CrossAsia N-gram Service

The full-texts stored in the CrossAsia ITR provide an excellent source for all who are interested in digital humanities and in statistical, linguistic and other computational analysis. Access to the licensed full texts is only available for registered users. By preparing the texts as N-gram datasets, i.e. splitting the texts into fragments - for Chinese texts into fragments with one, two or three character combinations - and presenting only the frequency of the respective fragments in the corpus, they can be downloaded as unrestricted N-gram datasets.

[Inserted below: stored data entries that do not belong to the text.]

-- ==== Sys2Proof/Laws/KeepsPlanLoad.lean ====
section
/-! SUPPORT. `Keeps` for the plan loads: one lemma per operation. -/

namespace Sys2Proof.Machine

theorem State.setEng_keeps {s₀ s : State} {e : Engine} (hk : Keeps s₀ s) : Keeps s₀ (State.setEng s e) := by
  unfold State.setEng
  repeat' first | with_reducible assumption | with_reducible refine keeps_mk rfl rfl rfl rfl rfl rfl rfl ?_

theorem State.setStage_keeps {s₀ s : State} {l : Load} (hk : Keeps s₀ s) : Keeps s₀ (State.setStage s l) := by
  unfold State.setStage
  repeat' (first
    | with_reducible assumption
    | with_reducible apply State.setEng_keeps
    | with_reducible refine keeps_mk rfl rfl rfl rfl rfl rfl rfl ?_)

theorem State.haltAll_keeps {s₀ s : State} (hk : Keeps s₀ s) : Keeps s₀ (State.haltAll s) := by
  unfold State.haltAll
  repeat' (first
    | with_reducible assumption
    | with_reducible apply State.setTh_keeps
    | with_reducible refine keeps_foldl (fun s a h => ?_) ?_
    | with_reducible refine keeps_mk rfl rfl rfl rfl rfl rfl rfl ?_)

theorem State.loadStart_keeps {s₀ s : State} {src : PlanSrc} (hk : Keeps s₀ s) :
    Keeps s₀ (State.loadStart s src) := by
  unfold State.loadStart
  repeat' (first
    | (intro s; refine keeps_cut (s₀ := s₀) (s := s) ?_ ?_ <;> [subst s; (intro hs; clear_value s)])
    | (intro x; clear_value x)
    | with_reducible assumption
    | with_reducible first | apply State.setF_keeps | apply State.flashFail_keeps | apply State.haltAll_keeps
    | with_reducible first | apply State.setStage_keeps
    | split
    | lift_lets)

theorem State.loadWrite_keeps {s₀ s : State} {d : Word} (hk : Keeps s₀ s) : Keeps s₀ (State.loadWrite s d) := by
  unfold State.loadWrite
  repeat' (first
    | with_reducible assumption
    | with_reducible apply State.loadStart_keeps
    | split
    | with_reducible refine keeps_mk rfl rfl rfl rfl rfl rfl rfl ?_)

theorem State.loadOver_keeps {s₀ s : State} (hk : Keeps s₀ s) : Keeps s₀ (State.loadOver s) := by
  unfold State.loadOver
  repeat' (first
    | (intro s; refine keeps_cut (s₀ := s₀) (s := s) ?_ ?_ <;> [subst s; (intro hs; clear_value s)])
    | (intro x; clear_value x)
    | with_reducible assumption
    | with_reducible first | apply State.setEng_keeps | apply State.setF_keeps | apply State.setX_keeps
    | with_reducible first | apply State.discBegin_keeps
    | split
    | with_reducible refine keeps_mk rfl rfl rfl rfl rfl rfl rfl ?_
    | lift_lets)

theorem State.restoreThreads_keeps {s₀ s : State} {saved : List (Nat × Thread)} (hk : Keeps s₀ s) :
    Keeps s₀ (State.restoreThreads s saved) := by
  unfold State.restoreThreads
  repeat' (first
    | (intro s; refine keeps_cut (s₀ := s₀) (s := s) ?_ ?_ <;> [subst s; (intro hs; clear_value s)])
    | (intro x; clear_value x)
    | with_reducible assumption
    | with_reducible apply State.setTh_keeps
    | with_reducible refine keeps_foldl (fun s a h => ?_) ?_
    | split
    | with_reducible refine keeps_mk rfl rfl rfl rfl rfl rfl rfl ?_
    | lift_lets)

theorem State.loadFault_keeps {s₀ s : State} {result : Nat} (hk : Keeps s₀ s) :
    Keeps s₀ (State.loadFault s result) := by
  unfold State.loadFault
  repeat' (first
    | with_reducible assumption
    | with_reducible first | apply State.flashFail_keeps | apply State.raise_keeps
    | split)

theorem State.loadFail_keeps {s₀ s : State} {l : Load} {result : Nat} (hk : Keeps s₀ s) :
    Keeps s₀ (State.loadFail s l result) := by
  unfold State.loadFail
  repeat' (first
    | (intro s; refine keeps_cut (s₀ := s₀) (s := s) ?_ ?_ <;> [subst s; (intro hs; clear_value s)])
    | (intro x; clear_value x)
    | with_reducible assumption
    | with_reducible first | apply State.setF_keeps | apply State.loadFault_keeps | apply State.loadOver_keeps
    | with_reducible first | apply State.setStage_keeps | apply State.restoreThreads_keeps
    | split
    | with_reducible refine keeps_mk rfl rfl rfl rfl rfl rfl rfl ?_
    | lift_lets)

theorem State.fillPlan_keeps {s₀ s : State} {bytes : List Byte} (hk : Keeps s₀ s) : Keeps s₀ (s.fillPlan bytes) := by
  refine State.setBytes_keeps (hk.trans ⟨rfl, rfl, rfl, fun w => ?_, Nat.le_refl _, OtpLe.refl _⟩)
  simp only [State.wf, Bool.and_eq_true] at w ⊢
  exact ⟨w.1, twf_filter _ _ _ w.2⟩

theorem State.loadDone_keeps {s₀ s : State} {l : Load} {planid : Word} (hk : Keeps s₀ s) :
    Keeps s₀ (State.loadDone s l planid) := by
  unfold State.loadDone
  repeat' (first
    | (intro s; refine keeps_cut (s₀ := s₀) (s := s) ?_ ?_ <;> [subst s; (intro hs; clear_value s)])
    | (intro x; clear_value x)
    | with_reducible assumption
    | with_reducible first | apply State.setEng_keeps | apply State.wr_keeps | apply State.setF_keeps
    | with_reducible first | apply State.setFb_keeps | apply State.loadOver_keeps | apply State.setTh_keeps
    | with_reducible refine keeps_mk rfl rfl rfl rfl rfl rfl rfl ?_
    | lift_lets)

theorem State.loadHalted_keeps {s₀ s : State} (hk : Keeps s₀ s) : Keeps s₀ (State.loadHalted s) := by
  unfold State.loadHalted
  repeat' (first
    | with_reducible assumption
    | with_reducible apply State.setStage_keeps
    | split
    | with_reducible refine keeps_mk rfl rfl rfl rfl rfl rfl rfl ?_)

theorem State.loadHeader_keeps {s₀ s : State} {ok : Bool} (hk : Keeps s₀ s) : Keeps s₀ (State.loadHeader s ok) := by
  unfold State.loadHeader
  repeat' (first
    | with_reducible assumption
    | with_reducible first | apply State.loadFail_keeps | apply State.setStage_keeps
    | split
    | with_reducible refine keeps_mk rfl rfl rfl rfl rfl rfl rfl ?_)

theorem State.loadPass1_keeps {s₀ s : State} {ok : Bool} {o : OtpSense} (hk : Keeps s₀ s) : Keeps s₀ (s.loadPass1 ok o) := by
  have h := State.otpReads_keeps (o := o) (ws := otpWords 4) hk
  unfold State.loadPass1
  revert h
  generalize s.otpReads o (otpWords 4) = p
  intro h
  obtain ⟨t, ws⟩ := p
  dsimp only at h ⊢
  repeat' (first
    | with_reducible assumption
    | with_reducible first | apply State.loadFail_keeps | apply State.setStage_keeps
    | split)

theorem State.loadPass2_keeps {s₀ s : State} {read same : Bool} (hk : Keeps s₀ s) :
    Keeps s₀ (State.loadPass2 s read same) := by
  unfold State.loadPass2
  repeat' (first
    | (intro s; refine keeps_cut (s₀ := s₀) (s := s) ?_ ?_ <;> [subst s; (intro hs; clear_value s)])
    | (intro x; clear_value x)
    | with_reducible assumption
    | with_reducible first | apply State.loadFail_keeps | apply State.fillPlan_keeps | apply State.loadDone_keeps
    | split
    | with_reducible refine keeps_mk rfl rfl rfl rfl rfl rfl rfl ?_
    | lift_lets)

theorem State.otpHeader_keeps {s₀ s : State} {o : OtpSense} (hk : Keeps s₀ s) : Keeps s₀ (s.otpHeader o) := by
  have h := State.otpRead_keeps (o := o) (w := 1534) hk
  unfold State.otpHeader
  revert h
  generalize s.otpRead o 1534 = p
  intro h
  obtain ⟨t, d | d⟩ := p <;> dsimp only at h ⊢ <;> repeat' (first
    | with_reducible assumption
    | with_reducible first | apply State.loadFail_keeps | apply State.setStage_keeps
    | split)

theorem State.otpPlanRead_keeps {s₀ s : State} {o : OtpSense} (hk : Keeps s₀ s) : Keeps s₀ (s.otpPlanRead o) := by
  have h := State.otpReads_keeps (o := o) (ws := otpWords 3) hk
  unfold State.otpPlanRead
  revert h
  generalize s.otpReads o (otpWords 3) = p
  intro h
  obtain ⟨t, ws⟩ := p
  dsimp only at h ⊢
  repeat' (first
    | with_reducible assumption
    | with_reducible first | apply State.loadFail_keeps | apply State.setStage_keeps
    | split)

theorem State.otpPlanWritten_keeps {s₀ s : State} (hk : Keeps s₀ s) : Keeps s₀ (State.otpPlanWritten s) := by
  unfold State.otpPlanWritten
  repeat' (first
    | with_reducible assumption
    | with_reducible first | apply State.fillPlan_keeps | apply State.loadDone_keeps
    | split
    | with_reducible refine keeps_mk rfl rfl rfl rfl rfl rfl rfl ?_)

theorem State.engineReset_keeps {s₀ s : State} (hk : Keeps s₀ s) : Keeps s₀ (State.engineReset s) := by
  unfold State.engineReset
  repeat' (first
    | with_reducible assumption
    | with_reducible apply State.setEng_keeps
    | with_reducible refine keeps_mk rfl rfl rfl rfl rfl rfl rfl ?_)

end Sys2Proof.Machine
end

Here you can download various datasets and explore them on your own computer and with your own tools. Currently, three datasets of Chinese text collections with N-grams per book are available, each with uni-, bi-, and trigrams. In addition, we will publish further datasets as well as some online services for analysing the N-grams, soon.

N-gram datasets

Collection Description N-gram
Xuxiu Siku Quanshu 續修四庫全書 'Sequel to the Siku quanshu' of the late 18th century with more than 5,000 titles.

Local Gazetteers Chinese geographical works from Tang dynasty to the Republican Era with about 8,000 titles.

Daozang Jiyao 道藏辑要 'Essentials of the Daoist Canon', collection of Daoist texts with about 300 titles.

The datasets are released under a Creative Commons Attribution 4.0 International License (CC BY 4.0).

Recommended citation: Please follow the suggestions provided in the repository.